秦无疾等人跟随在石光身后上前,石光抹了把额头热汗:“队正。”
吕迟脸色阴沉:“嗯。”
他这神情颇为凝重,秦无疾与石光不知缘由,以为军情有碍,对视一眼,脸色都变得不大好看。
站在吕迟身边的赵阜赶紧解释:“校尉点了两位旅帅,带着四队兵马迎敌,没叫二队出城……气着呢。”
秦无疾闻言愣了愣。
他身边的石光虚惊一场,肩膀松泛下来,还笑话了吕迟一声。
吕迟是真的乐不出来,也不回应,只是死死盯着城外戎索人的兵马阵列。
自从他初秋去了趟忻州,又是死了兵、又是被撵去割麦子,早就憋着一肚子气,今日又被差使着上罗城防守,蹲在家里做最后一道战线,不高兴都写在脸上了。
守城之道,在于远拒,与敌方兵马交战的地界离城墙越远越好,故而燕水口外的壕沟挖得都靠外。
校尉王祁阳更是动作奇快。
燕水口临近燕儿河,是勾注山东西两翼难得水草丰美的隘口,灌溉不成问题,自垦的田地都比其他隘口多上不少。
而战马最爱水草。
戎索人之于燕水口,那就是闻着血腥味一路呲牙的野狼,发绿的眼珠子一个劲儿盯着燕儿河和满载新谷的粮仓,跟王祁阳乃是积怨难消的老仇家。
自入九月以来,王祁阳夜夜枕戈待旦,眼看今早破晓之时狼烟冒了头,一骨碌爬起来整军迎敌,半分都未曾耽搁。

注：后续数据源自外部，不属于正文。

-- ==== Sys2Proof/Machine/Landing.lean ====
section
/-! DEFINITION. Operator algebra and the landings (R190 to R202): slots, the crossing table, entries, their steps, deterministic
sets, and stores taking effect at their homes. -/

namespace Sys2Proof.Machine

open Sys2Proof.Fp

/-! ## Stores at their homes (R98, R110, R349) -/

/-- A store to places whose homes take it, of a pad access or of an engine that writes for a program (R250). -/
def storeRaw (s : State) (ws : List (Loc × Byte)) : State := spoilAmp s (writeRaw s ws) (ws.filterMap fun w => w.1.pa)

/-- A line becomes dirty in a die's L2 (R98). A full L2 writes a line of its own choice home for it (R4, log entry 87). -/
def dirtyLine (d : Nat) (s : State) (line : Nat) : State :=
  let dirty := (getDie s d).dirty
  if dirty.length < Config.l2Lines || dirty.contains line then modDie s d fun x => { x with dirty := insertNat x.dirty line }
  else modDie { s with fresh := s.fresh + 1 } d fun x => { x with
    dirty := insertNat (dirty.eraseIdx (Config.evictChoice s.fresh % Config.l2Lines)) line }

/-- What has been written at some addresses through a die's L2 stays dirty there, where that is the home of their page. -/
def keepDirty (s : State) (core scope : Nat) (addrs : List Nat) : State :=
  if scope ≤ 2 && !inDiePads (addrs.headD 0) then ((addrs.map (· / 128)).eraseDups).foldl (dirtyLine (dieOfCore core)) s else s

/-- Bytes take effect at their home. An error-answering die discards them; a lane store or sst so discarded leaves a record of kind
"stray write" (R349). -/
def homeWrite (s : State) (core part scope : Nat) (bytes : KMap Byte) (stray : Bool := true) : State :=
  match bytes with
  | [] => s
  | (a, _) :: _ =>
    match answerFor s a scope (dieOfCore core) with
    | .error => if stray then logAppend s part a 7 ((servingDie a scope (dieOfCore core)).getD 0) else s
    | _ =>
      keepDirty (storeRaw s (bytes.map fun e => (Loc.mem e.1, e.2))) core scope (bytes.map (·.1))

/-- The entries of a request at a directory entry. -/
def DirRequest.entries : DirRequest → List Entry
  | .entry e => [e]
  | .ldv es _ => es
  | .grant _ => []

/-- The entries at the directory entry of a region: of the request that a drain serves, and queued. -/
def Region.entries (x : Region) : List Entry :=
  (match x.state with
    | .draining _ q => q.entries
    | _ => []) ++ x.queue.flatMap DirRequest.entries

/-- Elements that wait at a cache for a grant. -/
def HolderState.waiting : HolderState → List Entry
  | .asking ws => ws
  | _ => []
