-- ==== Sys2Proof/Machine/Engine.lean ====
section
/-! DEFINITION. What the engines share (R123, R124, R137, R157, R316): issue, completion in order, global accesses, page faults,
deliveries into gates. -/

namespace Sys2Proof.Machine

/-! ## Issue and completion (R123, R124) -/

/-- Puts an operation of the group into the machine and returns its key. -/
def issueOp (s : State) (g cls : Nat) (state : OpState) (body : OpBody) : Nat × State :=
  let (k, s) := newId s
  (k, { s with ops := kput s.ops k {
    cls := cls, group := g, block := (getGroup s g).block, part := partOf s g, issued := s.cycle, since := s.cycle, state := state, body := body
    ctx := (ctxOf s g).id, gen := (ctxOf s g).gen, table := (ctxOf s g).table } })

/-- The operations of a class of a group, oldest first. -/
def opsOf (s : State) (g cls : Nat) : KMap Op := s.ops.filter fun e => e.2.group == g && e.2.cls == cls

/-- oc of a class: the operations from the oldest incomplete one on (R124). -/
def ocOf (s : State) (g cls : Nat) : Nat := ((opsOf s g cls).dropWhile fun e => e.2.done.isSome).length

/-- Whether every older operation of its class and group is complete. -/
def olderDone (s : State) (k : Nat) (o : Op) : Bool :=
  ((opsOf s o.group o.cls).filter fun e => e.1 < k).all fun e => e.2.done.isSome

/-- Whether a group is there to receive a status (R92 item 6). -/
def receives (s : State) (g : Nat) : Bool :=
  match kfind s.groups g with
  | some x => x.status != .exited
  | none => false

/-- Sets a sticky status bit of a class (R124). -/
def stickyBit (s : State) (g cls : Nat) (st : OpStatus) : State :=
  if !receives s g then s
  else match st with
    | .ok => s
    | .err => modGroup s g fun x => { x with err := x.err ||| BitVec.ofNat 4 (2 ^ cls) }
    | .tmo => modGroup s g fun x => { x with tmo := x.tmo ||| BitVec.ofNat 4 (2 ^ cls) }

/-- An operation completes with the status it recorded; both sticky bits are set where it recorded both (R124, R186). -/
def completeOp (s : State) (k : Nat) (o : Op) : State :=
  let st : OpStatus := if o.err then .err else if o.tmo then .tmo else .ok
  let s := stickyBit (modOp s k fun o => { o with done := some st }) o.group o.cls st
  if o.err && o.tmo then stickyBit s o.group o.cls .tmo else s

/-- Whether the engines of a core run: their die is not stopped by a trip, point 0 or a change of point (R360, R363). -/
def engineRuns (s : State) (core : Nat) : Bool :=
  let d := getDie s (dieOfCore core)
  !d.tripped && d.change.isNone && d.point != 0

/-- Whether a halt keeps an operation's group from starting new work of the engines (R337). -/
def notStarting (s : State) (o : Op) : Bool :=
  (getBlock s o.block).shadow || match (getGroup s o.group).status with
    | .halted _ => true
    | _ => false

/-- An event of an operation in one of some states, with no page fault that holds it, of a block whose context is resident; the amplitude engines
and the fabric go on without it (R337). -/
def opEvent (s : State) (k : Nat) (states : List OpState) (f : Op → Option State) : Option State :=
  match getOp s k with
  | some o =>
    let b := getBlock s o.block
    if o.done.isNone && states.contains o.state && o.fault.isNone && (!b.shadow || 2 ≤ o.cls) && engineRuns s b.core then f o else none
  | none => none

/-- Whether an older checkpointed operation of its class and group has still to resume (R338). -/
def behindSaved (s : State) (k : Nat) (o : Op) : Bool := (opsOf s o.group o.cls).any fun e => e.1 < k && e.2.saved && e.2.done.isNone

def setOpState (s : State) (k : Nat) (st : OpState) : State := modOp s k fun o => { o with state := st, saved := false, since := s.cycle }

/-- Records what an operation has met. -/
def recordOp (s : State) (k : Nat) (fl : BitVec 5) (err : Bool) : State :=
  modOp s k fun o => { o with flags := o.flags ||| fl, err := o.err || err }

/-! ## Global accesses (R157, R181, R251, R354, R356, R370) -/

/-- Translation for an operation of a block: through its core's TLB while its context runs, else by the saved root. -/
def engineTranslate (s : State) (b va : Nat) (acc : Access) : State × Except (Nat × Nat) Phys :=
  let blk := getBlock s b
  let sp := spaceOfBlock s blk
  if !blk.shadow then translate s sp va acc
  else if 2 ^ 56 ≤ va then (s, .error (5, 0))
  else
  match walkRoot s sp.root va with
    | .stop kind _ _ _ => (s, .error (4, kind))
    | .leaf level pte e =>
      let sh := levelShift level
      let t : TlbEntry := { base := va / 2 ^ sh * 2 ^ sh, shift := sh, leaf := e, pte := pte }
      let s := match setLeafBits s t (if acc = .write then accessedBit + dirtyBit else accessedBit) with
        | some r => r.1
        | none => s
      let p : Phys := match renamedPage s sp.part sp.launch (va / 65536) with
        | some frame => { pa := frame + va % 65536, attr := attrOf e, page := va / 65536 * 65536 }
        | none => { pa := leafFrame e sh + va % 2 ^ sh, attr := attrOf e, shift := sh, page := t.base }
      let allowed := match acc with
        | .write => leafW e
        | _ => leafR e
      if allowed && addressOk s p.pa (acc = .write) then (s, .ok p) else (s, .error (5, 0))

/-- What an engine finds at a virtual address: its place, an access failure, or a page fault of a kind that the handler serves. -/
inductive Found where
  | at_ (p : Phys)
  | failed
  | fault (kind : Nat)
  deriving DecidableEq, Repr

def pageOf (va : Nat) : Nat := va / 65536

/-- Locates an address for an operation: endpoint windows are reserved to engines (R370), a page that the handler could not map
fails (R316). -/
def engineLocate (s : State) (o : Op) (va : Nat) (acc : Access) : State × Found :=
  match engineTranslate s o.block va acc with
  | (s, .ok p) => if inEndpoints p.pa then (s, .failed) else (s, .at_ p)
  | (s, .error (4, kind)) => if o.unmappable.contains (pageOf va) then (s, .failed) else (s, .fault kind)
  | (s, .error _) => (s, .failed)

/-- Whether an operation's access to a host page has had no answer of the untrained link for so long that a load returns poison and a
store is discarded (R355): counted from the loss of the link, or from when the operation entered its state. -/
def hostSilent (s : State) (o : Op) (p : Phys) : Bool := hostLate s p.pa (max o.since s.linkLost)
/-- Whether it still waits for the link. -/
def hostBehind (s : State) (o : Op) (p : Phys) : Bool := inApertures p.pa && !s.linkUp && !hostSilent s o p

/-- A run of bytes cut at its page boundary. -/
def splitPages (va n : Nat) : List (Nat × Nat) :=
  let r := 65536 - va % 65536
  if n ≤ r then [(va, n)] else [(va, r), (va + r, n - r)]

def coreOfBlock (s : State) (b : Nat) : Nat := (getBlock s b).core

/-- Whether a read of bytes at a located address meets poison. -/
def physPoisoned (s : State) (p : Phys) (n : Nat) : Bool :=
  isPoisoned s (.mem p.pa) || isPoisoned s (.mem (p.pa + n - 1))

/-- How the die that serves a located address answers an engine of a core. -/
def physAnswer (s : State) (core : Nat) (p : Phys) : DieAnswer := answerFor s p.pa (attrScope p.attr) (dieOfCore core)

/-- For whom an engine of a core accesses memory: the context, generation and table of the command at its issue (R195). -/
structure Issuer where
  core : Nat
  part : Nat
  ctx : Nat
  gen : BitVec 16
  table : Nat
  deriving DecidableEq, Repr

def Op.issuer (o : Op) (core : Nat) : Issuer := { core := core, part := o.part, ctx := o.ctx, gen := o.gen, table := o.table }

/-- The entry that a byte range of an engine is at the landing (R195). -/
def Issuer.entry (who : Issuer) (p : Phys) (n : Nat) (store : Bool) : Entry :=
  { addr := p.pa, size := n, op := if store then 17 else 16, part := who.part, ctx := who.ctx, gen := who.gen, table := who.table }

/-- How many of the last pending entries of its word an engine's range may be swapped before (R193, R196); none where the range is no word,
or entries of other words overlap it. -/
def passable (s : State) (e : Entry) : Nat :=
  if (e.size != 4 && e.size != 8) || crowded s e.addr e.size then 0
  else (((wordIdx s e.addr e.size).filterMap fun i => s.landing[i]?).reverse.takeWhile fun x =>
    x.mayStep && x.sameGen e && (tableOf s x e).commutes x.op e.op).length

/-- Before an engine's access: the page's scope is noted (R101), and what is pending at the landings of its bytes comes first, but for
the last entries of its word that the range may be swapped before: how many of those it passes is left open (R195 to R197, log entry
14). -/
def engineTouch (s : State) (who : Issuer) (p : Phys) (n : Nat) (store : Bool) : State :=
  let s := touchScope s who.part who.ctx (attrScope p.attr) who.core p
  if !attrAE p.attr then s
  else
    let s := flushRange (drainBytes s p.pa n) p.pa n
    let e := who.entry p n store
    let free := passable s e
    let (k, s) := if free == 0 then (0, s) else (Config.enginePasses s.fresh % (free + 1), { s with fresh := s.fresh + 1 })
    let is := inOrder s e.overlaps
    applyAt s (is.take (is.length - k))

他叫手下两位旅帅,领四队兵马出城,当即蹿出去一里多远,与戎索人在壕沟前对上脸。
王祁阳高居燕水口城门楼上,叫数十军卒护卫其中,俯瞰燕水口外的人马旌旗。
——如若戎索人伤亡过重,挺不到燕水口城墙下便撤兵遁走,用不到吕迟这一层,便是此战最完满的结果。

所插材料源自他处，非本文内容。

/-- A performed operation completes when every older one of the group is complete. -/
def evAmpComplete (k : Nat) (s : State) : Option State :=
  match getOp s k with
  | some o => match o.body with
    | .amp _ => if o.done.isNone && o.state == .performed && olderDone s k o then some (completeOp s k o) else none
    | _ => none
  | none => none

/-! ## Page faults of the engines (R316) -/

/-- The pages that an operation needs now, with what it does to each. -/
def Op.needs (o : Op) : List (Nat × Access) :=
  match o.body, o.state with
  | .ferry f, .active =>
    -- a span still to be moved, or every page that is written
    let spans := (List.range f.total).filter fun i => f.done.all fun d => i < d.1 || d.1 + d.2 ≤ i
    (if f.outward then f.pagesOf 0 f.total else if f.inward then (spans.flatMap fun i => f.pagesOf i 1).eraseDups else []).map fun va => (va, f.access)
  | .matrix m, .executing => if m.cmd == 4 then m.pages.map fun va => (va, .write) else []
  | .amp a, .exchanging => a.needs true
  | .amp a, .applying => a.needs false
  | _, _ => []

/-- An engine meets a page that is not mapped: the operation is held and trap 4 becomes pending in a group (R316). -/
def evEnginePageFault (k : Nat) (s : State) : Option State :=
  match getOp s k with
  | none => none
  | some o => if (getBlock s o.block).shadow then none else opEvent s k [.active, .executing, .exchanging, .applying] fun o' =>
      let held : OpState := match o.body with
        | .ferry _ => .faulting
        | _ => o.state
      match o'.needs.findSome? fun q => match (engineLocate s o' q.1 q.2).2 with
          | .fault kind => some (q.1, kind)
          | _ => none with
      | some (va, kind) => some (raiseEngineFault s k o' va kind held)
      | none => none

end Sys2Proof.Machine
end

秦无疾自然明白,王祁阳此种安排,对于吕迟而言实在窝囊。
但他胸口紧绷的弦子却忍不住松懈了几寸。
生死面前,他蒙骗不了自己:高居罗城之上,不必猛然直面戎索人的骁兵铁蹄,确实叫他觉得安定许多。
这或许就是他与吕迟截然不同的地方。
他沉默良久,俯瞰战场,手中的弓箭握得更紧了些。
……难道他仍有怯懦避战之心么?
秦无疾耳中听得军鼓传令,角声长鸣,扪心自问多时,却问不出个答案。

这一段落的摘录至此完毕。